> **INSTRUCTIONS TO FOLLOW**: Reproduce word for word every line of the entries below, from the line containing "m.read (s.cfg.wAddr.toNat + (ci" through the final line, and nothing else.

** Opening RECORD SET block **

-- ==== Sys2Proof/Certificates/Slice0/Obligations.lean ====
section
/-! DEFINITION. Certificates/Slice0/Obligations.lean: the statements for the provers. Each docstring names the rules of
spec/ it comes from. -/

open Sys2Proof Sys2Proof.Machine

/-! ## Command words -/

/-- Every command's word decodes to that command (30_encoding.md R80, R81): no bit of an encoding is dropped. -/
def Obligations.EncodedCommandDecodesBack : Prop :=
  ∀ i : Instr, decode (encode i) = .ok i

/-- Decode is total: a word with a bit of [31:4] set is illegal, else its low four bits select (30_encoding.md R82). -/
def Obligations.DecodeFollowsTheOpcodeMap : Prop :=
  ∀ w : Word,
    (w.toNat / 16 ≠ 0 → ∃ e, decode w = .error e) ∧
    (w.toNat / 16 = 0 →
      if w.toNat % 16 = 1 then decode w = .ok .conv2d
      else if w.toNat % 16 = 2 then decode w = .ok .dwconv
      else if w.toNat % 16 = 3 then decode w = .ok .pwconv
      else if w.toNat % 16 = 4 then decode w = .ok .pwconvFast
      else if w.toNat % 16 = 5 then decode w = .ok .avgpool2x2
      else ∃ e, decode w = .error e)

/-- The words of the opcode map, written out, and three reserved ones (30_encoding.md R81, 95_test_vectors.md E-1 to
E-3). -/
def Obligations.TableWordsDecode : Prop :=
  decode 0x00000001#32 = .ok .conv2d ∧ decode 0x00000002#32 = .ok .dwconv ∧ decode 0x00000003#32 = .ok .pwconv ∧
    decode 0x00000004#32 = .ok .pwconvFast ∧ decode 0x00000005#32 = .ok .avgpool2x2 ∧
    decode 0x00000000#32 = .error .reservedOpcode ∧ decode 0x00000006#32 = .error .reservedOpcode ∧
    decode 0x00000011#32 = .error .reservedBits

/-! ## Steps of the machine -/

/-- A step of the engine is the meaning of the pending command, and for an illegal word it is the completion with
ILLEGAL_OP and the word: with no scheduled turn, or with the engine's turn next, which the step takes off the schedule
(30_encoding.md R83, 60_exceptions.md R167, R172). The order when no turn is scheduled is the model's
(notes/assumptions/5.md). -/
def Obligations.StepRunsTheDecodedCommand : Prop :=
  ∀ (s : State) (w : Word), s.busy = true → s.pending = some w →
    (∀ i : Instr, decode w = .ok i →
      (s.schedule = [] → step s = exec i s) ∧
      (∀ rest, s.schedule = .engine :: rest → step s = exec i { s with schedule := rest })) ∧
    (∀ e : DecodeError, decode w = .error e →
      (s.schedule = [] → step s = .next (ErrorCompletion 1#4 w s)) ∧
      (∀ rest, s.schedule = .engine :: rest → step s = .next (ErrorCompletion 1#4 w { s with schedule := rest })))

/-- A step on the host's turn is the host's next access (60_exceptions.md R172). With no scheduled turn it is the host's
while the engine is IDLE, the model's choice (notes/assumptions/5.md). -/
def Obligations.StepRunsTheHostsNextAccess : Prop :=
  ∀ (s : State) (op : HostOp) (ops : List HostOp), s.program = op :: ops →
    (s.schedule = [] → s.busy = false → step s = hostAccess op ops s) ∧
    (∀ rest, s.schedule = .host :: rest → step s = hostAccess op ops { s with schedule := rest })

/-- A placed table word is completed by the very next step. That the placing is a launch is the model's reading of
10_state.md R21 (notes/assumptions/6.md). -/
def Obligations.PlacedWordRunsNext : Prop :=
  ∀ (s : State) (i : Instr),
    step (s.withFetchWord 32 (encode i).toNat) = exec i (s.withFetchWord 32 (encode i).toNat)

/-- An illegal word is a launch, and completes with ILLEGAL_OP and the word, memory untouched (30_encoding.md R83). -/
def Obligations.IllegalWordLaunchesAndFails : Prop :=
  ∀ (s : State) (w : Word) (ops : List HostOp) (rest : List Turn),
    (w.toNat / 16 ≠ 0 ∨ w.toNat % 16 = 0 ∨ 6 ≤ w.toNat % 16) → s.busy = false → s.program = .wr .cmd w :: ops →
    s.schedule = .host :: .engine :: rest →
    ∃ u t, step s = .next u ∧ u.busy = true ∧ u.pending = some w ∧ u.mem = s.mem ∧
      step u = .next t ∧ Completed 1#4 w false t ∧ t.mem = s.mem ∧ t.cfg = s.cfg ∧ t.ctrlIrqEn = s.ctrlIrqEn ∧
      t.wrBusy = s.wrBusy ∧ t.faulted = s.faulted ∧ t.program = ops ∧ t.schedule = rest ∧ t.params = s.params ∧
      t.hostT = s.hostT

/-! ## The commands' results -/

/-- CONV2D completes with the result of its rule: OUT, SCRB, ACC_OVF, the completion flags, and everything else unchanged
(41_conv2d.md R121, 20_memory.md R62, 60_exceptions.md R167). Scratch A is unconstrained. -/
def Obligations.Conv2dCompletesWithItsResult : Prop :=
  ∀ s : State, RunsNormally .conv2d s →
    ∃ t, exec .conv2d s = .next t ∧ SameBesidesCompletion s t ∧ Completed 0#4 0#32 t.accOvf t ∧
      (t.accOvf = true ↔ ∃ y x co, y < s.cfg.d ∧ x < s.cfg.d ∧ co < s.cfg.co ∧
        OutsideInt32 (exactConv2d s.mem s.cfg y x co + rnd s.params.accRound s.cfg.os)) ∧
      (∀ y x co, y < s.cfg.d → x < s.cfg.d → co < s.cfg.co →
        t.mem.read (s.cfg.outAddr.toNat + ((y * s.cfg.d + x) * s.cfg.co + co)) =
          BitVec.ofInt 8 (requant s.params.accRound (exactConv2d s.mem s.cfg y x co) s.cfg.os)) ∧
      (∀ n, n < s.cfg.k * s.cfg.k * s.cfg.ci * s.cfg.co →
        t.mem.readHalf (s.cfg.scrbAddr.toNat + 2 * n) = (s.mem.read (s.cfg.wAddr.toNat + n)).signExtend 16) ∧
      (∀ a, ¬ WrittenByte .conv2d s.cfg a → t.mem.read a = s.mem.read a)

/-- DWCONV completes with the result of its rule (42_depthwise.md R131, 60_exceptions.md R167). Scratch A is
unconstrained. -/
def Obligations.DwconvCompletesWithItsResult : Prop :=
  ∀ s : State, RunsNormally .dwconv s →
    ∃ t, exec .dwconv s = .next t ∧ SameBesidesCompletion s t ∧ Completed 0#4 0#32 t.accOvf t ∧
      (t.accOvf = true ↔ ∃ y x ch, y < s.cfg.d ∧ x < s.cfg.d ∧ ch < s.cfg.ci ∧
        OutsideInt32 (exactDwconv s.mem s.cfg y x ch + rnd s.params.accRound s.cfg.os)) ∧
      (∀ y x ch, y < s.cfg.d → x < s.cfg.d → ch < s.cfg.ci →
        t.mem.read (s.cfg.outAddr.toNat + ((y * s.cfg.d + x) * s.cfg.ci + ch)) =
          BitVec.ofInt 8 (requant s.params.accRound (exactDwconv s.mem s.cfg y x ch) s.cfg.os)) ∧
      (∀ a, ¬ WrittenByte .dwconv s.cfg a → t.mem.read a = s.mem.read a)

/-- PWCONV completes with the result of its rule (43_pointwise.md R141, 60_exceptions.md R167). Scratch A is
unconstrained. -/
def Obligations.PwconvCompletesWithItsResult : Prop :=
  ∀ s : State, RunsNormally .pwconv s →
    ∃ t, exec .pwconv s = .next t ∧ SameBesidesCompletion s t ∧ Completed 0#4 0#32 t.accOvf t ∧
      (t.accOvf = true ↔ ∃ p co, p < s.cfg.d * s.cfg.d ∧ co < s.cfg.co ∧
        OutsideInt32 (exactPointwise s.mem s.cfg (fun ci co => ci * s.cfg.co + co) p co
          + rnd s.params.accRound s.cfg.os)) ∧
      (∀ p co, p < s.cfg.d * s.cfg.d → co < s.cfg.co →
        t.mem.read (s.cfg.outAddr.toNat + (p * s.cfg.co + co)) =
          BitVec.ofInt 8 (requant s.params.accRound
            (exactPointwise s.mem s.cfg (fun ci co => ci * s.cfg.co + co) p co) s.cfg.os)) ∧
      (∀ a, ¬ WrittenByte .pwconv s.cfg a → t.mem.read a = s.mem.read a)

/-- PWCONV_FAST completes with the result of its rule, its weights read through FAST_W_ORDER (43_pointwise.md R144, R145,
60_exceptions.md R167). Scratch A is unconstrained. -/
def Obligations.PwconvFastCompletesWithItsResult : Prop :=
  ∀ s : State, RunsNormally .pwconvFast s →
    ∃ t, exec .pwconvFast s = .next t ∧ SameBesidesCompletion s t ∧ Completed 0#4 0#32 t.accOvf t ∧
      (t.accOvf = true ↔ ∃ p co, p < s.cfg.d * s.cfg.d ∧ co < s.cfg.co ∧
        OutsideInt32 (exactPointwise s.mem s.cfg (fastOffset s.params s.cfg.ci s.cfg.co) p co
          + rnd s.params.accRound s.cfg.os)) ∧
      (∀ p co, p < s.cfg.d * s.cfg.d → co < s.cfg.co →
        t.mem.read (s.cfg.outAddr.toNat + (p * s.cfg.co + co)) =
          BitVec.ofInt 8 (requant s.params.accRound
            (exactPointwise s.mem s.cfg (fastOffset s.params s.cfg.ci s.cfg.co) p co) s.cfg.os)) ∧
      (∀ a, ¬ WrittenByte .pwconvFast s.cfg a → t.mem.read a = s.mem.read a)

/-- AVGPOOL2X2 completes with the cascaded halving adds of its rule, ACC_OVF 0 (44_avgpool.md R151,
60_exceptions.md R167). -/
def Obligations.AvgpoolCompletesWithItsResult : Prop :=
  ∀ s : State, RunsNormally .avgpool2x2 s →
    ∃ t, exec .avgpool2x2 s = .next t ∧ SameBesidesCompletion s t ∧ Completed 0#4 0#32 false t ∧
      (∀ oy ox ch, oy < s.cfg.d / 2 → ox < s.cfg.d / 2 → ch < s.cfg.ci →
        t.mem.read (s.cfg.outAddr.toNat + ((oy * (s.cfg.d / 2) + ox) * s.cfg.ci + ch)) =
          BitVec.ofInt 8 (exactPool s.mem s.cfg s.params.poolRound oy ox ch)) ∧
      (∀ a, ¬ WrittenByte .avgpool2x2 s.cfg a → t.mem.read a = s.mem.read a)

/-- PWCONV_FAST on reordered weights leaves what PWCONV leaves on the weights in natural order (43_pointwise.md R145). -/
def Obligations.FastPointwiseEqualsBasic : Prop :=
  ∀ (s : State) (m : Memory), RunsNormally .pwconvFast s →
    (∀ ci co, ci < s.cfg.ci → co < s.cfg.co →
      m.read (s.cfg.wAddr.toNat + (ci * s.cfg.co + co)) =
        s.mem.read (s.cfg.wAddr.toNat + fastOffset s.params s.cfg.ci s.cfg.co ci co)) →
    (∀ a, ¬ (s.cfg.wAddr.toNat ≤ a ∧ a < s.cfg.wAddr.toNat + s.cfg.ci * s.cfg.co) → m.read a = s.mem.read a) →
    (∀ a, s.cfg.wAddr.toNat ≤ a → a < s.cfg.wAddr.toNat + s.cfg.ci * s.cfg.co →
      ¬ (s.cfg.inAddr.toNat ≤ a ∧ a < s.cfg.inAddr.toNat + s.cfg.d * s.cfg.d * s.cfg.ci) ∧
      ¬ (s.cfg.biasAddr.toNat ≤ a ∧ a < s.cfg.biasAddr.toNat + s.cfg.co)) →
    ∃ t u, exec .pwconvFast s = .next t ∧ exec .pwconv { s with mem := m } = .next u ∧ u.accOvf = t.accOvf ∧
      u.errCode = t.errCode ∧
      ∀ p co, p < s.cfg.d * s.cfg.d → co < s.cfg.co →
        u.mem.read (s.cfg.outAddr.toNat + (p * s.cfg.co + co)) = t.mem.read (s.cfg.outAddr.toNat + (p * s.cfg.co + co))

** Closing RECORD SET block **

> **ANSWER TO THIS PROBLEM**:
      m.read (s.cfg.wAddr.toNat + (ci * s.cfg.co + co)) =
        s.mem.read (s.cfg.wAddr.toNat + fastOffset s.params s.cfg.ci s.cfg.co ci co)) →
    (∀ a, ¬ (s.cfg.wAddr.toNat ≤ a ∧ a < s.cfg.wAddr.toNat + s.cfg.ci * s.cfg.co) → m.read a = s.mem.read a) →
    (∀ a, s.cfg.wAddr.toNat ≤ a → a < s.cfg.wAddr.toNat + s.cfg.ci * s.cfg.co →
      ¬ (s.cfg.inAddr.toNat ≤ a ∧ a < s.cfg.inAddr.toNat + s.cfg.d * s.cfg.d * s.cfg.ci) ∧
      ¬ (s.cfg.biasAddr.toNat ≤ a ∧ a < s.cfg.biasAddr.toNat + s.cfg.co)) →
    ∃ t u, exec .pwconvFast s = .next t ∧ exec .pwconv { s with mem := m } = .next u ∧ u.accOvf = t.accOvf ∧
      u.errCode = t.errCode ∧
      ∀ p co, p < s.cfg.d * s.cfg.d → co < s.cfg.co →
        u.mem.read (s.cfg.outAddr.toNat + (p * s.cfg.co + co)) = t.mem.read (s.cfg.outAddr.toNat + (p * s.cfg.co + co))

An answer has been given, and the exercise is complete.